[PATCH 00/18] xfrm: Add compat layer

From: Dmitry Safonov
Date: Wed Jul 25 2018 - 22:34:13 EST


Due to some historical mistake, xfrm User ABI differ between native and
compatible applications. The difference is in structures paddings and in
the result in the size of netlink messages.
As it's already visible ABI, it cannot be adjusted by packing structures.

Possibility for compatible application to manage xfrm tunnels was
disabled by: the commmit 19d7df69fdb2 ("xfrm: Refuse to insert 32 bit
userspace socket policies on 64 bit systems") and the commit 74005991b78a
("xfrm: Do not parse 32bits compiled xfrm netlink msg on 64bits host").

By some wonderful reasons and brilliant architecture decisions for
creating userspace, on Arista switches we still use 32-bit userspace
with 64-bit kernel. There is slow movement to full 64-bit build, but
it's not yet here. As the switches need support for ipsec tunnels, the
local kernel has reverted mentioned patches that disable xfrm for
compat apps. On the top of that there is a bunch of disgraceful hacks
in userspace to work around the size check for netlink messages
and all that jazz.

It looks like, we're not the only desirable users of compatible xfrm,
there were a couple of attempts to make it work:
https://lkml.org/lkml/2017/1/20/733
https://patchwork.ozlabs.org/patch/44600/
http://netdev.vger.kernel.narkive.com/2Gesykj6/patch-net-next-xfrm-correctly-parse-netlink-msg-from-32bits-ip-command-on-64bits-host

All the discussions end in the conclusion that xfrm should have a full
compatible layer to correctly work with 32-bit applications on 64-bit
kernels:
https://lkml.org/lkml/2017/1/23/413
https://patchwork.ozlabs.org/patch/433279/

In some recent lkml discussion, Linus said that it's worth to fix this
problem and not giving people an excuse to stay on 32-bit kernel:
https://lkml.org/lkml/2018/2/13/752

So, here I add a compatible layer to xfrm.
As xfrm uses netlink notifications, kernel should send them in ABI
format that an application will parse.
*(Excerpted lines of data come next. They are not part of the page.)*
/-! ### A changed byte in body or CRC (R137) -/

theorem byteAt_set_of_ne {bytes : List Byte} {i j : Nat} (h : i ≠ j) (b : Byte) :
    byteAt (bytes.set i b) j = byteAt bytes j := by
  simp [byteAt, List.getElem?_set_ne h]

theorem byteAt_drop (bytes : List Byte) (n i : Nat) : byteAt (bytes.drop n) i = byteAt bytes (n + i) := by
  simp [byteAt]

/-- A byte behind the length byte does not move the candidate's end. -/
theorem lengthByte_set {k : Nat} (behindLength : 2 ≤ k) (f : Frame) (b : Byte) :
    lengthByte (f.set k b) = lengthByte f :=
  congrArg BitVec.toNat (byteAt_set_of_ne (by omega) b)

theorem HoldsCandidate.set {f : Frame} (h : HoldsCandidate f) {k : Nat} (behindLength : 2 ≤ k) (b : Byte) :
    HoldsCandidate (f.set k b) := by
  obtain ⟨atSync, atLeast, atMost, whole⟩ := h
  have sameLength := lengthByte_set behindLength f b
  refine ⟨?_, by rwa [sameLength], by rwa [sameLength], by rwa [sameLength, List.length_set]⟩
  rwa [byteAt_set_of_ne (by omega)]

/-- A valid frame with one byte of body or CRC changed is a candidate whose CRC is wrong. -/
theorem exists_candidateOf_set {f : Frame} (valid : FrameValid f) {k : Nat} (behindLength : 2 ≤ k)
    (inside : k < f.length) {b : Byte} (changed : b ≠ byteAt f k) :
    ∃ type payload crc, payload.length ≤ 62 ∧ crc ≠ checksum (type :: payload) ∧
      f.set k b = candidateOf type payload crc := by
  have length : (f.set k b).length = lengthByte (f.set k b) + 2 := by
    rw [List.length_set, lengthByte_set behindLength, length_of_frameValid valid]
  obtain ⟨type, payload, crc, fits, candidate⟩ :=
    ((holdsCandidate_of_frameValid valid).set behindLength b).eq_candidateOf length
  refine ⟨type, payload, crc, fits, fun right => ?_, candidate⟩
  have residue := (checksum_drop_candidateOf_eq_zero_iff type crc payload).mpr right
  rw [← candidate, List.drop_set, if_neg (Nat.not_lt.mpr behindLength)] at residue
  refine checksum_set_ne ?_ ?_ (residue.trans (checksum_drop_of_frameValid valid).symm)
  · rw [List.length_drop]
    omega
  · rwa [byteAt_drop, Nat.add_sub_cancel' behindLength]

/-- Flipping a bit changes the byte. -/
theorem xor_shiftLeft_one_ne (b : Byte) {bit : Nat} (h : bit < 8) : b ^^^ (1#8 <<< bit) ≠ b := by
  intro same
  have bitSame := congrArg (·.getLsbD bit) same
  simp [h] at bitSame

/-- PARSE refuses every frame that is not valid (R160). -/
theorem exec_parse_of_not_frameValid {f : Frame} (h : ¬ FrameValid f) (s : State) :
    exec (.parse f) s = .refused .invalidFrame := by
  change execParse f s = _
  rw [execParse, parseFrame, if_neg h]
  rfl

end Sys2Proof.Machine

open Sys2Proof Sys2Proof.Machine

/-- Settles O19: the flipped bit leaves a candidate whose CRC is wrong, which is BADCRC's test and no valid frame. -/
theorem singleBitErrorIsRejected : Obligations.SingleBitErrorIsRejected := by
  intro frame rest k bit s valid behindLength inside inByte corrupted
  obtain ⟨type, payload, crc, fits, wrong, candidate⟩ :=
    exists_candidateOf_set valid behindLength inside (xor_shiftLeft_one_ne (byteAt frame k) inByte)
  rw [show corrupted = candidateOf type payload crc from candidate]
  refine ⟨?decoder, ?parser⟩
  case decoder => exact scanOutcome_of_scanTest (o := .badcrc) ⟨type, payload, crc, rest, fits, wrong, rfl⟩
  case parser => exact exec_parse_of_not_frameValid (mt (frameValid_candidateOf_iff fits).mp wrong) s
end

section
/-! PROOF. The telemetry parser (spec/43_telemetry_parser.md R160 to R169): what each type's payload commits, read off
the frame's own bytes, the PARSEs inside RECEIVE, and READ. -/

namespace Sys2Proof.Machine

/-! ### The payload's bytes in the frame (R60) -/

theorem byteAt_slice {bytes : List Byte} {i j k : Nat} (inside : k < j + 1 - i) :
    byteAt (slice bytes i j) k = byteAt bytes (i + k) := by
  simp [slice, byteAt, inside]

/-- Payload byte k is frame byte k + 3. -/
theorem byteAt_payloadOf {frame : Frame} {k : Nat} (inside : k < lengthByte frame - 2) :
    byteAt (payloadOf frame) k = byteAt frame (k + 3) := by
  rw [payloadOf, byteAt_slice (by omega), Nat.add_comm]

theorem payloadOf_length {frame : Frame} (valid : FrameValid frame) :
    (payloadOf frame).length = lengthByte frame - 2 := by
  rw [payloadOf, slice, List.length_take, List.length_drop, length_of_frameValid valid]
  omega

/-! ### Little-endian values as the concatenation of their bytes (R11, R42) -/

theorem le_one (bytes : List Byte) (off : Nat) : le bytes off 1 = (byteAt bytes off).toNat := rfl

/-- The first byte stands in the low 8 bits, below the value of those behind it. -/
theorem ofNat_le_succ (bytes : List Byte) (off n w : Nat) :
    BitVec.ofNat (w + 8) (le bytes off (n + 1)) = BitVec.ofNat w (le bytes (off + 1) n) ++ byteAt bytes off := by
  have low := (byteAt bytes off).isLt
  have high : ((byteAt bytes off).toNat + 256 * le bytes (off + 1) n) / 2 ^ 8 = le bytes (off + 1) n := by omega
  apply BitVec.eq_of_toNat_eq
  rw [BitVec.toNat_append, ← Nat.shiftLeft_add_eq_or_of_lt low, Nat.shiftLeft_eq, BitVec.toNat_ofNat,
    BitVec.toNat_ofNat, le, Nat.pow_add, Nat.mul_comm (2 ^ w), Nat.mod_mul, high]
  omega

theorem ofNat_le_two (bytes : List Byte) (off : Nat) :
    BitVec.ofNat 16 (le bytes off 2) = byteAt bytes (off + 1) ++ byteAt bytes off := by
  rw [ofNat_le_succ bytes off 1 8, le_one, BitVec.ofNat_toNat, BitVec.setWidth_eq]

theorem ofNat_le_three (bytes : List Byte) (off : Nat) :
    BitVec.ofNat 24 (le bytes off 3) = byteAt bytes (off + 2) ++ byteAt bytes (off + 1) ++ byteAt bytes off := by
  rw [ofNat_le_succ bytes off 2 16, ofNat_le_two]

theorem ofNat_le_four (bytes : List Byte) (off : Nat) :
    BitVec.ofNat 32 (le bytes off 4) =
      byteAt bytes (off + 3) ++ byteAt bytes (off + 2) ++ byteAt bytes (off + 1) ++ byteAt bytes off := by
  rw [ofNat_le_succ bytes off 3 24, ofNat_le_three]

/-- A byte read as a signed value is its two's complement. -/
theorem sext_toNat (b : Byte) : sext 8 b.toNat = b.toInt := by
  rw [sext, BitVec.ofNat_toNat, BitVec.setWidth_eq]

/-! ### What each type commits (R161 to R165) -/

theorem commitPayload_tLs (p : List Byte) (snap : Snapshot) :
    commitPayload tLs p snap = if 10 ≤ p.length then commitLinkStatistics p snap else snap := rfl

theorem commitPayload_tBat (p : List Byte) (snap : Snapshot) :
    commitPayload tBat p snap = if 7 ≤ p.length then commitBattery p snap else snap := rfl

theorem commitPayload_tGps (p : List Byte) (snap : Snapshot) :
    commitPayload tGps p snap = if 15 ≤ p.length then commitGps p snap else snap := rfl

/-- A type without a layout commits nothing (R164). -/
theorem commitPayload_of_ne {type : Byte} (ls : type ≠ tLs) (bat : type ≠ tBat) (gps : type ≠ tGps) (p : List Byte)
    (snap : Snapshot) : commitPayload type p snap = snap := by
  rw [commitPayload, if_neg ls, if_neg bat, if_neg gps]

/-- The battery layout (R71) by bytes of the payload. -/
theorem commitBattery_eq (p : List Byte) (snap : Snapshot) :
    commitBattery p snap = { snap with
      bat_voltage := some (byteAt p 1 ++ byteAt p 0)
      bat_current := some (byteAt p 3 ++ byteAt p 2)
      bat_capacity := some (byteAt p 5 ++ byteAt p 4)
      bat_remaining := some (byteAt p 6) } := by
  simp only [commitBattery, ofNat_le_two, Nat.reduceAdd]

/-- The GPS layout (R72) by bytes of the payload. -/
theorem commitGps_eq (p : List Byte) (snap : Snapshot) :
    commitGps p snap = { snap with
      gps_latitude := some (byteAt p 3 ++ byteAt p 2 ++ byteAt p 1 ++ byteAt p 0).toInt
      gps_longitude := some (byteAt p 7 ++ byteAt p 6 ++ byteAt p 5 ++ byteAt p 4).toInt
      gps_ground_speed := some (byteAt p 9 ++ byteAt p 8)
      gps_heading := some (byteAt p 11 ++ byteAt p 10)
      gps_altitude := some (byteAt p 14 ++ byteAt p 13 ++ byteAt p 12).toInt } := by
  simp only [commitGps, sext, ofNat_le_two, ofNat_le_three, ofNat_le_four, Nat.reduceAdd]

/-! ### PARSE of a valid frame (R160) -/

theorem parseFrame_of_frameValid {frame : Frame} (valid : FrameValid frame) (snap : Snapshot) :
    parseFrame frame snap = some (commitPayload (typeByte frame) (payloadOf frame) snap) :=
  if_pos valid

/-- PARSE of a valid frame puts what the frame commits in the snapshot's place: the converse of `execParse_next`. -/
theorem exec_parse_of_commitPayload {frame : Frame} {s : State} {snap : Snapshot} (valid : FrameValid frame)
    (commits : commitPayload (typeByte frame) (payloadOf frame) s.snap = snap) :
    exec (.parse frame) s = .next { s with snap := snap, result := some .done } := by
  change execParse frame s = _
  rw [execParse, parseFrame_of_frameValid valid, commits]
  rfl

/-! ### The PARSEs inside RECEIVE (R168) -/

/-- The candidate SCAN_STEP emits is a valid frame (R65, R136). -/
theorem frameValid_candidate_of_emit {b : List Byte} (h : scanOutcome b = .emit) : FrameValid (candidate b) := by
  obtain ⟨type, payload, rest, fits, rfl⟩ := (scanOutcome_eq_iff b .emit).mp h
  rw [← candidateOf_checksum, candidate_candidateOf_append fits, candidateOf_checksum]
  exact frameValid_composeFrame fits

theorem frameValid_of_mem_scan (fuel : Nat) (b : List Byte) : ∀ frame ∈ (scan fuel b).1, FrameValid frame := by
  induction fuel generalizing b with
  | zero => exact List.forall_mem_nil _
  | succ fuel ih =>
    rw [scan_succ]
    cases outcome : scanOutcome b with
    | haltShort | haltWait => exact List.forall_mem_nil _
    | nonsync | oversize | undersize | badcrc => exact ih _
    | emit => exact List.forall_mem_cons.mpr ⟨frameValid_candidate_of_emit outcome, ih _⟩

/-- PARSE of valid frames in turn is never refused, and leaves the snapshot RECEIVE computes from them. -/
theorem exists_parseChain {frames : List Frame} (valid : ∀ frame ∈ frames, FrameValid frame) (s : State) :
    ∃ parsed, parseChain frames s = some parsed ∧ parseFrames frames s.snap = some parsed.snap := by
  induction frames generalizing s with
  | nil => exact ⟨s, rfl, rfl⟩
  | cons frame frames ih =>
    obtain ⟨head, tail⟩ := List.forall_mem_cons.mp valid
    obtain ⟨parsed, chain, snapshot⟩ :=
      ih tail { s with snap := commitPayload (typeByte frame) (payloadOf frame) s.snap, result := some .done }
    refine ⟨parsed, ?_, ?_⟩
    · rw [parseChain, exec_parse_of_commitPayload head rfl]
      exact chain
    · rw [parseFrames, parseFrame_of_frameValid head]
      exact snapshot

/-- RECEIVE of a chunk that fits, where the emitted frames parse: the converse of `execReceive_next`. -/
theorem exec_receive_of_parseFrames {chunk : List Byte} {s : State} {snap : Snapshot} (fits : Fits chunk s)
    (parsed : parseFrames (scanAll (s.buf ++ chunk)).1 s.snap = some snap) :
    exec (.receive chunk) s = .next (((s.withBuf (scanAll (s.buf ++ chunk)).2).withSnap snap).withResult
      (.frames (scanAll (s.buf ++ chunk)).1)) := by
  change execReceive chunk s = _
  simp [execReceive, not_overflows_of_fits fits, bufAppend, parsed, returnResult]

/-- FEED is refused only for an overflow (R144), which refuses RECEIVE alike. -/
theorem exec_receive_of_feed_refused {chunk : List Byte} {s : State} {r : Refusal}
    (h : exec (.feed chunk) s = .refused r) : exec (.receive chunk) s = .refused r := by
  change execFeed chunk s = _ at h
  cases overflow : overflows s chunk with
  | false =>
    rw [execFeed_of_not_overflows overflow] at h
    cases h
  | true =>
    rw [execFeed, if_pos overflow] at h
    exact (if_pos overflow).trans h

/-! ### The pairs of the snapshot (R169) -/

theorem mem_allFields (f : Field) : f ∈ allFields := by
  cases f <;> decide

theorem mem_pairs_iff (snap : Snapshot) (f : Field) (v : Option Int) : (f, v) ∈ snap.pairs ↔ v = snap.read f := by
  simp [Snapshot.pairs, mem_allFields, eq_comm]

end Sys2Proof.Machine

open Sys2Proof Sys2Proof.Machine

/-- Settles O41: the type and length select the link-statistics layout, and each of its ten payload bytes stands three
further on in the frame. -/
theorem parseCommitsLinkStatistics : Obligations.ParseCommitsLinkStatistics := by
  intro frame s valid (type : typeByte frame = tLs) (enough : 10 ≤ lengthByte frame - 2)
  refine exec_parse_of_commitPayload valid ?_
  rw [type, commitPayload_tLs, payloadOf_length valid, if_pos enough]
  simp (disch := omega) only [commitLinkStatistics, sext_toNat, byteAt_payloadOf, Nat.reduceAdd]

/-- Settles O42: the type and length select the battery layout, whose 16-bit values are two bytes, the first low. -/
theorem parseCommitsBattery : Obligations.ParseCommitsBattery := by
  intro frame s valid (type : typeByte frame = tBat) (enough : 7 ≤ lengthByte frame - 2)
  refine exec_parse_of_commitPayload valid ?_
  rw [type, commitPayload_tBat, payloadOf_length valid, if_pos enough, commitBattery_eq]
  simp (disch := omega) only [byteAt_payloadOf, Nat.reduceAdd]

/-- Settles O43: the type and length select the GPS layout, whose values are their bytes, the first lowest. -/
theorem parseCommitsGps : Obligations.ParseCommitsGps := by
  intro frame s valid (type : typeByte frame = tGps) (enough : 15 ≤ lengthByte frame - 2)
  refine exec_parse_of_commitPayload valid ?_
  rw [type, commitPayload_tGps, payloadOf_length valid, if_pos enough, commitGps_eq]
  simp (disch := omega) only [byteAt_payloadOf, Nat.reduceAdd]

/-- Settles O44: a type without a layout commits nothing. -/
theorem parseIgnoresOtherTypes : Obligations.ParseIgnoresOtherTypes := fun _ _ valid ls bat gps =>
  exec_parse_of_commitPayload valid (commitPayload_of_ne ls bat gps _ _)

/-- Settles O45: each layout's length test fails, so that nothing is committed. -/
theorem parseIgnoresShortPayloads : Obligations.ParseIgnoresShortPayloads := by
  intro frame s valid short
  refine exec_parse_of_commitPayload (snap := s.snap) valid ?_
  obtain ⟨type, short⟩ | ⟨type, short⟩ | ⟨type, short⟩ := short
  · rw [typeByte, type, commitPayload_tLs, payloadOf_length valid]
    exact if_neg (Nat.not_le.mpr short)
  · rw [typeByte, type, commitPayload_tBat, payloadOf_length valid]
    exact if_neg (Nat.not_le.mpr short)
  · rw [typeByte, type, commitPayload_tGps, payloadOf_length valid]
    exact if_neg (Nat.not_le.mpr short)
The proposed solution is
to save the ABI of bind() syscall. The realization detail is
to create kernel-hidden, non visible to userspace netlink groups
for compat applications.

The first two patches simplify ifdeffery, and while I've already submitted
them a while ago, I'm resending them for completeness:
https://lore.kernel.org/lkml/20180717005004.25984-1-dima@xxxxxxxxxx/T/#u

There is also an exhaustive selftest for ipsec tunnels and to check
that kernel parses correctly the structures those differ in size.
It doesn't depend on any library and compat version can be easy
build with: make CFLAGS=-m32 net/ipsec

Cc: "David S. Miller" <davem@xxxxxxxxxxxxx>
Cc: Herbert Xu <herbert@xxxxxxxxxxxxxxxxxxx>
Cc: Steffen Klassert <steffen.klassert@xxxxxxxxxxx>
Cc: Dmitry Safonov <0x7f454c46@xxxxxxxxx>
Cc: netdev@xxxxxxxxxxxxxxx

Dmitry Safonov (18):
x86/compat: Adjust in_compat_syscall() to generic code under !COMPAT
compat: Cleanup in_compat_syscall() callers
selftest/net/xfrm: Add test for ipsec tunnel
net/xfrm: Add _packed types for compat users
net/xfrm: Parse userspi_info{,_packed} depending on syscall
netlink: Do not subscribe to non-existent groups
netlink: Pass groups pointer to .bind()
xfrm: Add in-kernel groups for compat notifications
xfrm: Dump usersa_info in compat/native formats
xfrm: Send state notifications in compat format too
xfrm: Add compat support for xfrm_user_expire messages
xfrm: Add compat support for xfrm_userpolicy_info messages
xfrm: Add compat support for xfrm_user_acquire messages
xfrm: Add compat support for xfrm_user_polexpire messages
xfrm: Check compat acquire listeners in xfrm_is_alive()
xfrm: Notify compat listeners about policy flush
xfrm: Notify compat listeners about state flush
xfrm: Enable compat syscalls

MAINTAINERS | 1 +
arch/x86/include/asm/compat.h | 9 +-
arch/x86/include/asm/ftrace.h | 4 +-
arch/x86/kernel/process_64.c | 4 +-
arch/x86/kernel/sys_x86_64.c | 11 +-
arch/x86/mm/hugetlbpage.c | 4 +-
arch/x86/mm/mmap.c | 2 +-
drivers/firmware/efi/efivars.c | 16 +-
include/linux/compat.h | 4 +-
include/linux/netlink.h | 2 +-
include/net/xfrm.h | 14 -
kernel/audit.c | 2 +-
kernel/time/time.c | 2 +-
net/core/rtnetlink.c | 14 +-
net/core/sock_diag.c | 25 +-
net/netfilter/nfnetlink.c | 24 +-
net/netlink/af_netlink.c | 28 +-
net/netlink/af_netlink.h | 4 +-
net/netlink/genetlink.c | 26 +-
net/xfrm/xfrm_state.c | 5 -
net/xfrm/xfrm_user.c | 690 ++++++++---
tools/testing/selftests/net/.gitignore | 1 +
tools/testing/selftests/net/Makefile | 1 +
tools/testing/selftests/net/ipsec.c | 1987 ++++++++++++++++++++++++++++++++
24 files changed, 2612 insertions(+), 268 deletions(-)
create mode 100644 tools/testing/selftests/net/ipsec.c

--
2.13.6